**PROBLEM DESCRIPTION**.
Please count the lines in the data below that mention the word "inFlight", then give only the total.

**DATA PROVIDED**.
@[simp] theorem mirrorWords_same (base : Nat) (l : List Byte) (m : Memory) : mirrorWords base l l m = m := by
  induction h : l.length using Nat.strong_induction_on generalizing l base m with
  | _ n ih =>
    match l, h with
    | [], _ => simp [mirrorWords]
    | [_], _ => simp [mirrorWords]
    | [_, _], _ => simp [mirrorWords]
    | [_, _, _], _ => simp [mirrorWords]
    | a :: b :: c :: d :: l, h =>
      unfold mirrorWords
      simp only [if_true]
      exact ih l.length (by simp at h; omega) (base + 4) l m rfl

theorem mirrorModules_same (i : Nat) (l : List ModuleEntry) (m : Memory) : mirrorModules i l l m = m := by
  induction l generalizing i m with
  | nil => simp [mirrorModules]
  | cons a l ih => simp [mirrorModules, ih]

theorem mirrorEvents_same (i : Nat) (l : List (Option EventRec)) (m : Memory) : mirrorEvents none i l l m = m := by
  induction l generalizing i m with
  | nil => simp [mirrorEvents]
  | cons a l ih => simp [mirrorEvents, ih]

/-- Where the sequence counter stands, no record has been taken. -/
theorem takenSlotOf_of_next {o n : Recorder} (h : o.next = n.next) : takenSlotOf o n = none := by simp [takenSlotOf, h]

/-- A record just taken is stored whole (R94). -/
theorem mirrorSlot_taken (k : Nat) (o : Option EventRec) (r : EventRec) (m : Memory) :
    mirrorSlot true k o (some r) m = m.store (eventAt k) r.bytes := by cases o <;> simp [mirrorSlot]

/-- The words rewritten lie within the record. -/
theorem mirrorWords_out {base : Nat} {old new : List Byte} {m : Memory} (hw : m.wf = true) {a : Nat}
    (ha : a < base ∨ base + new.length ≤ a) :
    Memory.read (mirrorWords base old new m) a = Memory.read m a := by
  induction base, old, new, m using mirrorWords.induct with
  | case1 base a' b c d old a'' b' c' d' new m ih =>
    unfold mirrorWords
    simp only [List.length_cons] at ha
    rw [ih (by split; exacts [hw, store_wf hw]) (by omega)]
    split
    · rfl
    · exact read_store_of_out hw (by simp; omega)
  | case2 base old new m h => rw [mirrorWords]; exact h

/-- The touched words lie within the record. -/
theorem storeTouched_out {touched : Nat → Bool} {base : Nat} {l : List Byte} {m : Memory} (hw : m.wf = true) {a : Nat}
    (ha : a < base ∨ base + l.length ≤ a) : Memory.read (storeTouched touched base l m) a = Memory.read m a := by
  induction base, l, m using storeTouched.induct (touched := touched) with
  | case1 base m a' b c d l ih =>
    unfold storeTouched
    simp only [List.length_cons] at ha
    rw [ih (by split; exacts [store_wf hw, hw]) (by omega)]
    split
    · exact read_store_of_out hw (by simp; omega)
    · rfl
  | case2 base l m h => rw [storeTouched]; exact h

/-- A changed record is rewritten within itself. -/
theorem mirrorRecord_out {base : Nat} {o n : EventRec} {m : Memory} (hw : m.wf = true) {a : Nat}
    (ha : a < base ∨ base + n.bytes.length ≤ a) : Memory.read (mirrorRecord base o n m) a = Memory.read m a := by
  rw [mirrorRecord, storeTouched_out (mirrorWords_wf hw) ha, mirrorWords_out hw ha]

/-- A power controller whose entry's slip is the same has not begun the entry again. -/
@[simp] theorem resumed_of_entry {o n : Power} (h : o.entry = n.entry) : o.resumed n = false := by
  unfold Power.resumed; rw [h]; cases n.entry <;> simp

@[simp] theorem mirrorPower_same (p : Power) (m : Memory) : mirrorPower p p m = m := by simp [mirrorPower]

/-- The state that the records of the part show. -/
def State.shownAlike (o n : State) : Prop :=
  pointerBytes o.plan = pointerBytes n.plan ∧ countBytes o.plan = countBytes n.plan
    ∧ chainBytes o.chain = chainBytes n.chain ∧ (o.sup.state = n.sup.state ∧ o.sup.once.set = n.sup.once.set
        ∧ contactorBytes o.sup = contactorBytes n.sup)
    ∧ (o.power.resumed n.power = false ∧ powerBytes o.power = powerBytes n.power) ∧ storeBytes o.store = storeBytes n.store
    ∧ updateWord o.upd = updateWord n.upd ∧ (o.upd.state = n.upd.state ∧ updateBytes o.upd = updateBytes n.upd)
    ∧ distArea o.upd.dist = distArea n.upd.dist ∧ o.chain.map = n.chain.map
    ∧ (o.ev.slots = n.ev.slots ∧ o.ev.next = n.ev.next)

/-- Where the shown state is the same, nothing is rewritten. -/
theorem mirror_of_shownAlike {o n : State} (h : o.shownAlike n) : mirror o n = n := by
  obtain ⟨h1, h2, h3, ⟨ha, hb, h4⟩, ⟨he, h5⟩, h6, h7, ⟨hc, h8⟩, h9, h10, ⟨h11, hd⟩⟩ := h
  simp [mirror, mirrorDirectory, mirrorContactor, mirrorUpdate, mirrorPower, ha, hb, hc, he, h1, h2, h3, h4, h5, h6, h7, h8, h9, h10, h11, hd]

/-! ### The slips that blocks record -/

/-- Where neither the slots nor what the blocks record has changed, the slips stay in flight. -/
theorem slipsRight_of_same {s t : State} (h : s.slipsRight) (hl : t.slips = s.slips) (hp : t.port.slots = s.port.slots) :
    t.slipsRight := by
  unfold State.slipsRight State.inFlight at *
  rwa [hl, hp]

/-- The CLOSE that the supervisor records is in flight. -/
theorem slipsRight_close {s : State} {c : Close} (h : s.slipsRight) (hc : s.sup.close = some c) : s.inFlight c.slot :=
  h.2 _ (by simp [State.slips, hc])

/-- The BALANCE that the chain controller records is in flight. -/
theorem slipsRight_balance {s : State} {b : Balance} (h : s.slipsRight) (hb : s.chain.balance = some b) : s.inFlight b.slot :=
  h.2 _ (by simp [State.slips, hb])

**EXERCISE OUTPUT**.
3